Each column in the schema defines characteristics of the data field.

type (required)

Specifies what kind of data the column contains.

The following types are most common:

TypeDescription
stringText values (for example: "success", "checkout")
numberDecimal numbers (for example: 99.5, 123.45)
integerWhole numbers (for example: 42, 1000)
booleanTrue/false values
timestampDate and time values
jsonNested data structures
info

Filtering is not currently supported for columns with the json type.

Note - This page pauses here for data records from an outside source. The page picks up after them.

-- ==== Sys2Proof/Machine/Scrub.lean ====
section
/-!
DEFINITION. Machine/Scrub.lean: the patrol scrubber (07 R273, R276) and an outbound read that times out (10 R366).
-/

namespace Sys2Proof.Machine

/-- A scrub of the words that satisfy p: the memory with corrected words written back and uncorrectable ones rewritten as poison, and
the words of each stored-code state found. -/
def Mem.scrub (m : Mem) (p : Nat → Bool) : Mem × List Nat × List Nat × List Nat :=
  let found (e : Ecc) : List Nat := (m.marks.filter (fun x => p x.1 && x.2.ecc == e)).map (·.1)
  let fix (m : Mem) (w : Nat) : Mem := m.setMark w { m.mark w with ecc := .clean }
  let m' := (found .oneBit ++ found .twoBit).foldl fix m
  ((found .unc).foldl (fun m w => (m.probe w).1) m', found .oneBit, found .twoBit, found .unc)

def scrubCoreMem (s : State) (gran : Bool) (c : Nat) : State :=
  let (m, one, two, unc) := (coreMem s gran c).scrub (fun _ => true)
  let s := countCorrCore (setCoreMem s gran c m) c (one.length + two.length)
  serveFound (reportUncorr s (boolN gran) (srcCore c) (unc.map (8 * ·))) gran c (unc.map (8 * ·))

/-- A stack's scrub: a word that needed two-bit correction on two passes retires its frame, as an uncorrectable word does. -/
def scrubStack (s : State) (i : Nat) : State :=
  let mine (w : Nat) : Bool := 8 * w / 2 ^ 38 == i
  let (m, one, two, unc) := s.bulk.scrub mine
  let again := two.filter (fun w => s.mstats.twoBit.contains (8 * w))
  let s := countCorrBulk { s with bulk := m } i (one.length + two.length)
  let s := { s with mstats := { s.mstats with
    twoBit := (s.mstats.twoBit ++ two.map (8 * ·)).dedup } }
  let s := again.foldl (fun s w => retireFrame s (8 * w)) s
  reportUncorr s 2 (srcUnit 2 i) (unc.map (8 * ·))

def execPatrolScrub (target : ScrubTarget) (s : State) : Out :=
  .next (match target with
  | .core c => if coreUp s c then scrubCoreMem (scrubCoreMem s false c) true c else s
  | .stack i => if i < 12 then scrubStack s i else s)

/-- An outbound read that is answered with UR, CA or EP, or times out, delivers poison (10 R366). -/
def hostTimeout (s : State) (c id : Nat) : State :=
  match findReq s c id with
  | none => s
  | some q =>
    if q.va / 2 ^ 56 = 6 && q.kind.isLoad && q.stage == .done then updReq s c id (fun q => { q with resp := 0, respPoison := true }) else s

def execHostReadTimeout (core req : Nat) (s : State) : Out := .next (hostTimeout s core req)

end Sys2Proof.Machine
end

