-- ==== Sys2Proof/Certificates/Slice0/Obligations.lean ====
section
/-!
DEFINITION. Certificates/Slice0/Obligations.lean: the statements about the block, for the provers. Each docstring says what it states and
from which rule.
-/

open Sys2Proof Sys2Proof.Machine

/-- For every state and every command c: a step of the state with c at the front of its queue is exec of c on the state with the rest
of the queue; on an empty queue the block idles, which is the model's choice (notes/assumptions/1.md). Rules: 02 Instruction issue, 10
Control cluster, host ports and queues. -/
def Obligations.StepRunsTheFrontCommand : Prop :=
  (∀ (c : Instr) (s : State), step { s with pending := c :: s.pending } = exec c s) ∧
  (∀ s : State, s.pending = [] → step s = .next s)

/-- Every well-formed command answers a next state from every state: no command stops the block with a fault, and no data ends a run.
A command whose word spells another instruction than its row, or a TWIN, KLIM or KVEC row whose WRCR names another register, is
refused as ill-formed. Which commands are ill-formed is the model's own (WellFormed.lean). Rules: 02 Instruction set, R72, R87. -/
def Obligations.WellFormedCommandsRun : Prop :=
  ∀ (i : Instr) (s : State),
    (i.wellFormed = true → ∃ s', exec i s = .next s') ∧ (i.wellFormed = false → exec i s = .refused .illFormed)

/-- For every core instruction m and all operand values that fit its fields, the encoded word decodes to m, gives every operand back,
and has every reserved bit clear. Conversely, every word that decodes to m and has its reserved bits clear is the encoding of its own
operands. So no two words with clear reserved bits share an instruction and its operands. Rules: R69, R71, R73, R75, R76, R77, R80,
R89, R116, R149. -/
def Obligations.EncodingLosesNoBit : Prop :=
  (∀ (m : Mn) (vals : List Nat), fieldsFit (operandFields m) vals = true →
    coreMnemonic (encodeWord m vals) = some m ∧ operandsOf m (encodeWord m vals) = vals ∧
    reservedClear m (encodeWord m vals) = true) ∧
  (∀ (m : Mn) (w : Word), coreMnemonic w = some m → reservedClear m w = true → encodeWord m (operandsOf m w) = w)

/-- Words written out bit by bit from the encodings of the spec decode to the instruction they stand for: ADDI g0, g0, 0 (the
canonical no-operation), ADD g3, g1, g2, DIV, CMPI, FADD, MGEN, BRL, LD, ST.FILL, FENCE.A, DPOST, GSYNC, REAP, WRCR, THR.STATE, TLBINV
of an entry, TMMA, TLD, TDRAIN, TVRED.SUMSQ, TVFN.SQRT; a zero word and an unassigned opcode decode to none. Rules: R68, R69, R71,
R73, R89, R116, R149. -/
def Obligations.WrittenWordsDecode : Prop :=
  coreMnemonic 0x0800000000000000 = some .addi ∧
  coreMnemonic (0b00000001_00011_00001_00010_000_0_0000000000000000000000000000000_000000 : Word) = some .add ∧
  coreMnemonic (0b00000001_00011_00001_00010_000_0_0000000000000000000000000000000_010011 : Word) = some .div ∧
  coreMnemonic (0b00011001_00001_00010_00000_000_0_000000000000000000000000000000101_0010 : Word) = some .cmpi ∧
  coreMnemonic (0b00100000_00011_00001_00010_000_0_000000000000000000000000000000000_0000 : Word) = some .fadd ∧
  coreMnemonic (0b00101010_00011_00000_00000_000_0_000000000000000000000000_00000_00_001000 : Word) = some .mgen ∧
  coreMnemonic (0b00110001_11111_00000_00000_000_0_1111111111111111111111111111111111110 : Word) = some .brl ∧
  coreMnemonic (0b01110000_00001_00010_00011_000_0_011_11_00000000000000000000000000001000 : Word) = some .ld ∧
  coreMnemonic (0b01111010_00001_00010_00000_000_0_011_00_00000000000000000000000000000000 : Word) = some .fill ∧
  coreMnemonic (0b01110110_00000_00000_00000_000_0_00000000000000000000000000000000000_11 : Word) = some .fenceA ∧
  coreMnemonic (0b10000000_00001_00010_00000_000_0_000000000000000000000000000000000_0101 : Word) = some .dpost ∧
  coreMnemonic (0b10001010_00001_00000_00000_000_0_0000000000000000000000000000_100000001 : Word) = some .gsync ∧
  coreMnemonic (0b10001100_00001_00010_00011_000_0_00000000000000000000000000000_00000111 : Word) = some .reap ∧
  coreMnemonic (0b10010001_00000_00010_00000_000_0_0000000000000000000000000_000000000001 : Word) = some .wrcr ∧
  coreMnemonic (0b10010100_00001_00010_00000_000_0_000000000000000000000000000000000_0010 : Word) = some .thrState ∧
  coreMnemonic (0b10010111_00000_00010_00000_000_0_000000000000000000000000000000000000_1 : Word) = some .tlbEntry ∧
  coreMnemonic (0b01000000_0000_00000_00001_000_00010_00011_0_1_000_000_0_0_0_00_0000000000000000 : Word) = some .tmma ∧
  coreMnemonic (0b01000100_00001_00010_00011_00000_000_0100_0_0000000000000000000000000000 : Word) = some .tld ∧
  coreMnemonic (0b01010000_00001_00010_00011_0_0_00_00_0_0000_0000_00000000000000000000000000 : Word) = some .tdrain ∧
  coreMnemonic (0b01101000_00000_00001_00000_00000_000_0000_000_00_0100_00_0_00000000000000000 : Word) = some .redSumsq ∧
  coreMnemonic (0b01101001_00001_00010_00000_00000_000_0000_000_00_0101_00_0_00000000000000000 : Word) = some .fnSqrt ∧
  coreMnemonic 0 = none ∧ coreMnemonic 0xFF00000000000000 = none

Use JSON fields for additional metadata, drill-down details, or contextual information that does not need to be filtered.

unit

Defines how numeric values are measured. Use units whenever possible for numeric fields so values are interpreted correctly.

UnitDescription
percentagePercentage values representing a proportion out of 100 (for example: 99.5).
millisecondsTime duration measured in milliseconds (for example: request latency or response time).
secondsTime duration measured in seconds.
requests_per_secondThroughput measured as the number of requests processed per second.
countA simple count or tally of occurrences (for example: number of errors, events, or requests).
megabytesData size or memory usage measured in megabytes.
errors/minError rate measured as the number of errors occurring per minute.

required

Specifies whether the column must appear in every data record.

ValueMeaning
trueField must always be present
falseField is optional

nullable

Specifies whether the column can contain a null or empty value.

ValueMeaning
trueValue may be null or empty
falseValue must be populated when present

A column can be required: false and nullable: false, meaning that the column is optional, but if included, it must contain a value.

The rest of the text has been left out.